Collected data
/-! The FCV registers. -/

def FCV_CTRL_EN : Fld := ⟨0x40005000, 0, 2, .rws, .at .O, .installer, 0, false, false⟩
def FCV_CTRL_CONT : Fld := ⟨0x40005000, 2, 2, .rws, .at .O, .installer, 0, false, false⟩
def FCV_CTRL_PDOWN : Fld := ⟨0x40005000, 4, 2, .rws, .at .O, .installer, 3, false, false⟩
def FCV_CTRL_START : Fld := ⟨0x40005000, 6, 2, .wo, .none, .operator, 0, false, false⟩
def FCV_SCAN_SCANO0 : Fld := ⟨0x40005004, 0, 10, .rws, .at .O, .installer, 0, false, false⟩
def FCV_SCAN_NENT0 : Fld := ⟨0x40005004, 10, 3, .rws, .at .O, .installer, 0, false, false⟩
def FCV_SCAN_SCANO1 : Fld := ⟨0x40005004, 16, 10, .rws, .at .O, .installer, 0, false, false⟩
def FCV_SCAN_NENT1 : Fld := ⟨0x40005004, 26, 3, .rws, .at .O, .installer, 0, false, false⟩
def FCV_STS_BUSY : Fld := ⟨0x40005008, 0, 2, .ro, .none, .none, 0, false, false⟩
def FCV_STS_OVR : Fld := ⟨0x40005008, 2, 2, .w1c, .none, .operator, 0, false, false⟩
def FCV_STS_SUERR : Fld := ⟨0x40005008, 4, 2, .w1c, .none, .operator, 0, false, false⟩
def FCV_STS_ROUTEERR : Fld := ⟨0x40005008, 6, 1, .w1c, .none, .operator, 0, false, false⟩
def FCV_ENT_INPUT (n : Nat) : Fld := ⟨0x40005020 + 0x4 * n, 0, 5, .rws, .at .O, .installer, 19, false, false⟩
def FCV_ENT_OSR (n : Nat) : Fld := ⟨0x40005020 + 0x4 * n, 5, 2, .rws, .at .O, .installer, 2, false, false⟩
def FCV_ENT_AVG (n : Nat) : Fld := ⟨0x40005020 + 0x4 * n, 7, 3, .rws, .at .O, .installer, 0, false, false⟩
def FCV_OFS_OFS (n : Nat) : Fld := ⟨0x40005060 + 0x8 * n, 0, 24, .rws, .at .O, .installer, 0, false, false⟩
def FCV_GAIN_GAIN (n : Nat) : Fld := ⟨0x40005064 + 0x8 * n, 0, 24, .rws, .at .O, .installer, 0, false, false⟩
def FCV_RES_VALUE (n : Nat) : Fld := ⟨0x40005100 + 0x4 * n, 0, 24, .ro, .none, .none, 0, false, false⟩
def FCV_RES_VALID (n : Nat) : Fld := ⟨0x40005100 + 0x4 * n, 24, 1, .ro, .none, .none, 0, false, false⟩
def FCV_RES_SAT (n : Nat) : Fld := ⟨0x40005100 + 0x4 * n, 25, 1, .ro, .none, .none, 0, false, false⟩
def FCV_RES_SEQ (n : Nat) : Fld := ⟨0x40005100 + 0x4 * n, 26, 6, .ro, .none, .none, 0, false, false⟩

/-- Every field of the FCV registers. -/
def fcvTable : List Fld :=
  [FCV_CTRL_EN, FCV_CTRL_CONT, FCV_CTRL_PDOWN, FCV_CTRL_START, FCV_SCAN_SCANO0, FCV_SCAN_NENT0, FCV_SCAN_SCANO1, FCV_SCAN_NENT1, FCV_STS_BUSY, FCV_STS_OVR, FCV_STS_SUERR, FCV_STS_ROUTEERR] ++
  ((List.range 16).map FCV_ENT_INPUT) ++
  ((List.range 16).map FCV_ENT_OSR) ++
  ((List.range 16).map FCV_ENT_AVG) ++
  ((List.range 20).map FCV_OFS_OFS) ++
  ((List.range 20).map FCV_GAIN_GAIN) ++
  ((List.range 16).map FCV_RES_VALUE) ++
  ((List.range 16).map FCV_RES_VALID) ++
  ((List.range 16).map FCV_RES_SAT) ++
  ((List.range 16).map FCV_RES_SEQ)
--
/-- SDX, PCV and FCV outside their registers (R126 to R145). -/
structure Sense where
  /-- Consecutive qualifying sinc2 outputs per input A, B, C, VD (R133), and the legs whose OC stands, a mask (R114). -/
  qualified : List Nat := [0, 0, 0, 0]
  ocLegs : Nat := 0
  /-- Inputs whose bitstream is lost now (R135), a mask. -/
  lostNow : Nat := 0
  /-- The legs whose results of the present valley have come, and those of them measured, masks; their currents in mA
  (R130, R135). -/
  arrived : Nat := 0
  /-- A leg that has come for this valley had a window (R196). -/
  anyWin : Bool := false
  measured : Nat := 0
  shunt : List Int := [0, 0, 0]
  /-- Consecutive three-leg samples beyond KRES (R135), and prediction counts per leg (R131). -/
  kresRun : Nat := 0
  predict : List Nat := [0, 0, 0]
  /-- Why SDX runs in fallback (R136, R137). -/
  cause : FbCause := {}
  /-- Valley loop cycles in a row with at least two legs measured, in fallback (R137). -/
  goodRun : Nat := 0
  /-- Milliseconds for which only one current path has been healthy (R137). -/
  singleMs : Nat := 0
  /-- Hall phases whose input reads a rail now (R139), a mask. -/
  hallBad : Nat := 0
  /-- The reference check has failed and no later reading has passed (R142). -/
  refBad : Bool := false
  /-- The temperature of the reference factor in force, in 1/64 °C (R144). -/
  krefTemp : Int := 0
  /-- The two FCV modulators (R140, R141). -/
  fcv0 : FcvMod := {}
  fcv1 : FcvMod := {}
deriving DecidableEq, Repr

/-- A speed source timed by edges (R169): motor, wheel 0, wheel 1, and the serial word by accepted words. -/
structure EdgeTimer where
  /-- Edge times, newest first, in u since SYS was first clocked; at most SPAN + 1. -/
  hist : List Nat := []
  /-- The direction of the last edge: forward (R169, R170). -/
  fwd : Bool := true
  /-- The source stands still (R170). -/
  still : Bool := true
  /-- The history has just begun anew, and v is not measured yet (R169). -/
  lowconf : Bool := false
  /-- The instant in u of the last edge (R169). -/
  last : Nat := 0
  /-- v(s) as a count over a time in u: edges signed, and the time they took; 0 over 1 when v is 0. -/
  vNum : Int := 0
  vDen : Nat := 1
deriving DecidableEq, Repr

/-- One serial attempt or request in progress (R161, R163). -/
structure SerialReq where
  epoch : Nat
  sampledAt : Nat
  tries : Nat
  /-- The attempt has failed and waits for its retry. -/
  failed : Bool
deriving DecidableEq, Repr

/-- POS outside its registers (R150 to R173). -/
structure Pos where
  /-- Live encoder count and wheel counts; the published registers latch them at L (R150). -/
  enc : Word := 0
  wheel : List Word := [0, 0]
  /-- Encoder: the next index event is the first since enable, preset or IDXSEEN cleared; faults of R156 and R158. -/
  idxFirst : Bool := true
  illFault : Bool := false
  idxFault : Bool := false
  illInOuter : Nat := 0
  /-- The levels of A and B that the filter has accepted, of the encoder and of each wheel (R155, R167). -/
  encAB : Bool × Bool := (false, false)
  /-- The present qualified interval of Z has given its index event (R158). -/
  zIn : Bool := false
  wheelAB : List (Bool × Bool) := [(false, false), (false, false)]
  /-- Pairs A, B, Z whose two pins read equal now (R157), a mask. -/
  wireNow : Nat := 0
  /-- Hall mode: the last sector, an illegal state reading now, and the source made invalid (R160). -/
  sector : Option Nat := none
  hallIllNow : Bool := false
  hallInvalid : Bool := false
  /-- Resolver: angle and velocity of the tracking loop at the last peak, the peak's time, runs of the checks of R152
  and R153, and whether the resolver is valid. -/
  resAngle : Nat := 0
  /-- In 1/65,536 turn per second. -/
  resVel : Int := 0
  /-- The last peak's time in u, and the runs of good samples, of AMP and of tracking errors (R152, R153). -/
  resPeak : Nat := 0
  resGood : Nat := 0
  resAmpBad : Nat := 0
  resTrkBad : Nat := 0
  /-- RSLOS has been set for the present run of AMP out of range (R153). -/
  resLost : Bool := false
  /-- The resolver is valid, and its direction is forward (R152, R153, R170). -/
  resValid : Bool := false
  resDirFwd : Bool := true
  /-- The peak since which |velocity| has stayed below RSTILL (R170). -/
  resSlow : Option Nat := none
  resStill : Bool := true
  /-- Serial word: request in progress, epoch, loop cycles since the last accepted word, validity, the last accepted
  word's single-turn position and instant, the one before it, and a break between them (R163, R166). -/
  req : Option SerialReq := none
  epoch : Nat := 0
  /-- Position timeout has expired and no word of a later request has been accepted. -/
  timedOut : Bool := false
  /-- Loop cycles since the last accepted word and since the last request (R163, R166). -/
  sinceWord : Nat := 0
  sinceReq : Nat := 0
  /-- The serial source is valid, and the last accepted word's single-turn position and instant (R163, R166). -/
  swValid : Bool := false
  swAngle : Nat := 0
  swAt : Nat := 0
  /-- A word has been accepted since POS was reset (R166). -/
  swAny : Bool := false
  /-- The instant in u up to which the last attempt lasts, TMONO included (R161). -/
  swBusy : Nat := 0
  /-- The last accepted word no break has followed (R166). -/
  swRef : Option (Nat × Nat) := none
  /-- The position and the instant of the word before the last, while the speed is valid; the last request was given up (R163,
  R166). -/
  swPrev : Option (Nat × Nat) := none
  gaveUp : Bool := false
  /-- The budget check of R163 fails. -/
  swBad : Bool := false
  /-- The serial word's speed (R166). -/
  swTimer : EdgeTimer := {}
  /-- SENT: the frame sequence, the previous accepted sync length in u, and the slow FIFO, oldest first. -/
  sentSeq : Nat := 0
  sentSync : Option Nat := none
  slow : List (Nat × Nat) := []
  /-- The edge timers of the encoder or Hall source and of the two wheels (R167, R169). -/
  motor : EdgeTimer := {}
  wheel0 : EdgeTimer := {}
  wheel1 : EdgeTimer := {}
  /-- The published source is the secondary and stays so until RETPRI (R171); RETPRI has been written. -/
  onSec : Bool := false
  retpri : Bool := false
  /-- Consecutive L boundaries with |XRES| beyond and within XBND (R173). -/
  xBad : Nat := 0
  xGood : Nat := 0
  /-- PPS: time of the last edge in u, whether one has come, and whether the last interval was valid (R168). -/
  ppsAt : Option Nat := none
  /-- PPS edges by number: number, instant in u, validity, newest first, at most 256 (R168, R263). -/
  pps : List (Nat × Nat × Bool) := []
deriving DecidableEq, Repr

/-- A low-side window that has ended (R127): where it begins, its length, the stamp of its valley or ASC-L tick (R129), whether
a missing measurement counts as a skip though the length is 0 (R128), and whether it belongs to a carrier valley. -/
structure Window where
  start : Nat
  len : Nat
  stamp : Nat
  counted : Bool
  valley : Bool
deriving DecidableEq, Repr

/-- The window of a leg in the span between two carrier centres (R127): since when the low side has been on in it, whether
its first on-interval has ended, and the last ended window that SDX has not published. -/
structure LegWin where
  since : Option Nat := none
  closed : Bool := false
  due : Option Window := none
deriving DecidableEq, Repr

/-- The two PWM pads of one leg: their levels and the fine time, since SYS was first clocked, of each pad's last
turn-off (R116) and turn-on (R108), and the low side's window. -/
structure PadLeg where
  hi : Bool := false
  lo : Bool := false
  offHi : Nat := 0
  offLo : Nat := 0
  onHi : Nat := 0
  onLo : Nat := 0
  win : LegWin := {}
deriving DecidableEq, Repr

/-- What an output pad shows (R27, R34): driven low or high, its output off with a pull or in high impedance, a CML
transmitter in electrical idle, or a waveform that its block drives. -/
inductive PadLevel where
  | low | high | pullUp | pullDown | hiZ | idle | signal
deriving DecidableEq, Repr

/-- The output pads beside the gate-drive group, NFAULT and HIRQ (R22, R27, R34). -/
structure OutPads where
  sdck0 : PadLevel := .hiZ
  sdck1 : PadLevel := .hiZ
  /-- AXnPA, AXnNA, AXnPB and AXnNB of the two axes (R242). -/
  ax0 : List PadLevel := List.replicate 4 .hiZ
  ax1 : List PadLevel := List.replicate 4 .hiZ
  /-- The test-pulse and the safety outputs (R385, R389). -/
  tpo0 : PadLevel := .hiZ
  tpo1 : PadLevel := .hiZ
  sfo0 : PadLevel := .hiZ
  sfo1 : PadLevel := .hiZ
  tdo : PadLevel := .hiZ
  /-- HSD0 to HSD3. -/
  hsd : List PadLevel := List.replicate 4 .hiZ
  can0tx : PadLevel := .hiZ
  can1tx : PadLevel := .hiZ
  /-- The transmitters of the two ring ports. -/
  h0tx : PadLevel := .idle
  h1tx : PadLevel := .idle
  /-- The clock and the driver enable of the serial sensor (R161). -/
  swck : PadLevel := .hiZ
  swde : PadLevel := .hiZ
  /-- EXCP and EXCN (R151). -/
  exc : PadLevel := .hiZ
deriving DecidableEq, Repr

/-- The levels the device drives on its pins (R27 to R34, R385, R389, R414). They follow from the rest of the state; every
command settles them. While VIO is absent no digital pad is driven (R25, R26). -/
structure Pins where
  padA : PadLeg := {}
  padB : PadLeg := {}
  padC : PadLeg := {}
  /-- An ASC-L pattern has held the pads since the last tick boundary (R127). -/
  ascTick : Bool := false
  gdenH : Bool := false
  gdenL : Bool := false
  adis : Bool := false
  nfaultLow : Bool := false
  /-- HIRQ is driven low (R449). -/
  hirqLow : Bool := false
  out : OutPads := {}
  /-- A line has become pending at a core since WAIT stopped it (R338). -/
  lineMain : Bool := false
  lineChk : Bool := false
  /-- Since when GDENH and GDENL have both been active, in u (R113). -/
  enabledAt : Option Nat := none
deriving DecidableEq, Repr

• [Directions for this task]: Show all lines from the data that contain "OutPads".

• [Exercise result]:
structure OutPads where
  out : OutPads := {}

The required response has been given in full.